(Material shown Opens)

@[simp] theorem markTimeout_keeps (c : Claim) (s : State) :
    (markTimeout c s).pending = s.pending ∧ (markTimeout c s).clock = s.clock
      ∧ (markTimeout c s).station = s.station ∧ (markTimeout c s).axes = s.axes
      ∧ (markTimeout c s).motion = s.motion ∧ (markTimeout c s).link = s.link
      ∧ (markTimeout c s).peers = s.peers ∧ (markTimeout c s).temps = s.temps
      ∧ (markTimeout c s).probes = s.probes ∧ (markTimeout c s).corr = s.corr
      ∧ (markTimeout c s).points = s.points ∧ (markTimeout c s).port = s.port := by
  simp [markTimeout]

@[simp] theorem offerWait_keeps (cs : CellSet) (s : State) :
    (offerWait cs s).pending = s.pending ∧ (offerWait cs s).clock = s.clock
      ∧ (offerWait cs s).station = s.station ∧ (offerWait cs s).axes = s.axes
      ∧ (offerWait cs s).motion = s.motion ∧ (offerWait cs s).zone = s.zone
      ∧ (offerWait cs s).peers = s.peers ∧ (offerWait cs s).temps = s.temps
      ∧ (offerWait cs s).probes = s.probes ∧ (offerWait cs s).corr = s.corr
      ∧ (offerWait cs s).points = s.points ∧ (offerWait cs s).port = s.port := by
  unfold offerWait
  split <;> simp

@[simp] theorem takeBackClaim_keeps (c : Claim) (s : State) :
    (takeBackClaim c s).pending = s.pending ∧ (takeBackClaim c s).clock = s.clock
      ∧ (takeBackClaim c s).station = s.station ∧ (takeBackClaim c s).axes = s.axes
      ∧ (takeBackClaim c s).motion = s.motion ∧ (takeBackClaim c s).link = s.link
      ∧ (takeBackClaim c s).peers = s.peers ∧ (takeBackClaim c s).temps = s.temps
      ∧ (takeBackClaim c s).probes = s.probes ∧ (takeBackClaim c s).corr = s.corr
      ∧ (takeBackClaim c s).points = s.points ∧ (takeBackClaim c s).port = s.port
      ∧ (takeBackClaim c s).events = s.events := by
  unfold takeBackClaim
  split <;> simp

@[simp] theorem claimToWaiting_keeps (blocking : CellSet) (s : State) :
    (claimToWaiting blocking s).pending = s.pending ∧ (claimToWaiting blocking s).clock = s.clock
      ∧ (claimToWaiting blocking s).station = s.station ∧ (claimToWaiting blocking s).axes = s.axes
      ∧ (claimToWaiting blocking s).motion = s.motion ∧ (claimToWaiting blocking s).peers = s.peers
      ∧ (claimToWaiting blocking s).temps = s.temps ∧ (claimToWaiting blocking s).probes = s.probes
      ∧ (claimToWaiting blocking s).corr = s.corr ∧ (claimToWaiting blocking s).points = s.points
      ∧ (claimToWaiting blocking s).port = s.port := by
  unfold claimToWaiting
  dsimp only
  repeat' split
  all_goals simp

@[simp] theorem claimUndelivered_keeps (s : State) :
    (claimUndelivered s).pending = s.pending ∧ (claimUndelivered s).clock = s.clock
      ∧ (claimUndelivered s).station = s.station ∧ (claimUndelivered s).axes = s.axes
      ∧ (claimUndelivered s).motion = s.motion ∧ (claimUndelivered s).peers = s.peers
      ∧ (claimUndelivered s).temps = s.temps ∧ (claimUndelivered s).probes = s.probes
      ∧ (claimUndelivered s).corr = s.corr ∧ (claimUndelivered s).points = s.points
      ∧ (claimUndelivered s).port = s.port := by
  unfold claimUndelivered
  split <;> simp

@[simp] theorem sendClaim_keeps (c : Claim) (s : State) :
    (sendClaim c s).pending = s.pending ∧ (sendClaim c s).clock = s.clock
      ∧ (sendClaim c s).station = s.station ∧ (sendClaim c s).axes = s.axes
      ∧ (sendClaim c s).motion = s.motion ∧ (sendClaim c s).peers = s.peers
      ∧ (sendClaim c s).temps = s.temps ∧ (sendClaim c s).probes = s.probes
      ∧ (sendClaim c s).corr = s.corr ∧ (sendClaim c s).points = s.points
      ∧ (sendClaim c s).port = s.port := by
  unfold sendClaim
  dsimp only
  repeat' split
  all_goals first
    | (simp; done)
    | (rename_i h; simp [offer_keeps_of h])

@[simp] theorem requestCells_keeps (cs : CellSet) (s : State) :
    (requestCells cs s).pending = s.pending ∧ (requestCells cs s).clock = s.clock
      ∧ (requestCells cs s).station = s.station ∧ (requestCells cs s).axes = s.axes
      ∧ (requestCells cs s).motion = s.motion ∧ (requestCells cs s).peers = s.peers
      ∧ (requestCells cs s).temps = s.temps ∧ (requestCells cs s).probes = s.probes
      ∧ (requestCells cs s).corr = s.corr ∧ (requestCells cs s).points = s.points
      ∧ (requestCells cs s).port = s.port := by
  unfold requestCells
  repeat' split
  all_goals simp

@[simp] theorem retryCheck_keeps (s : State) :
    (retryCheck s).pending = s.pending ∧ (retryCheck s).clock = s.clock
      ∧ (retryCheck s).station = s.station ∧ (retryCheck s).axes = s.axes
      ∧ (retryCheck s).motion = s.motion ∧ (retryCheck s).peers = s.peers
      ∧ (retryCheck s).temps = s.temps ∧ (retryCheck s).probes = s.probes
      ∧ (retryCheck s).corr = s.corr ∧ (retryCheck s).points = s.points
      ∧ (retryCheck s).port = s.port := by
  unfold retryCheck
  repeat' split
  all_goals simp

(Material shown Closes)

#### [Exercise prompt]
Restate word for word the lines in the material above from the one with "(offerWait cs s).port = s.port := by" to the one with "blocking s).axes = s.axes"; both of those lines count, and nothing else does.

#### [Answer area]
      ∧ (offerWait cs s).points = s.points ∧ (offerWait cs s).port = s.port := by
  unfold offerWait
  split <;> simp

@[simp] theorem takeBackClaim_keeps (c : Claim) (s : State) :
    (takeBackClaim c s).pending = s.pending ∧ (takeBackClaim c s).clock = s.clock
      ∧ (takeBackClaim c s).station = s.station ∧ (takeBackClaim c s).axes = s.axes
      ∧ (takeBackClaim c s).motion = s.motion ∧ (takeBackClaim c s).link = s.link
      ∧ (takeBackClaim c s).peers = s.peers ∧ (takeBackClaim c s).temps = s.temps
      ∧ (takeBackClaim c s).probes = s.probes ∧ (takeBackClaim c s).corr = s.corr
      ∧ (takeBackClaim c s).points = s.points ∧ (takeBackClaim c s).port = s.port
      ∧ (takeBackClaim c s).events = s.events := by
  unfold takeBackClaim
  split <;> simp

@[simp] theorem claimToWaiting_keeps (blocking : CellSet) (s : State) :
    (claimToWaiting blocking s).pending = s.pending ∧ (claimToWaiting blocking s).clock = s.clock
      ∧ (claimToWaiting blocking s).station = s.station ∧ (claimToWaiting blocking s).axes = s.axes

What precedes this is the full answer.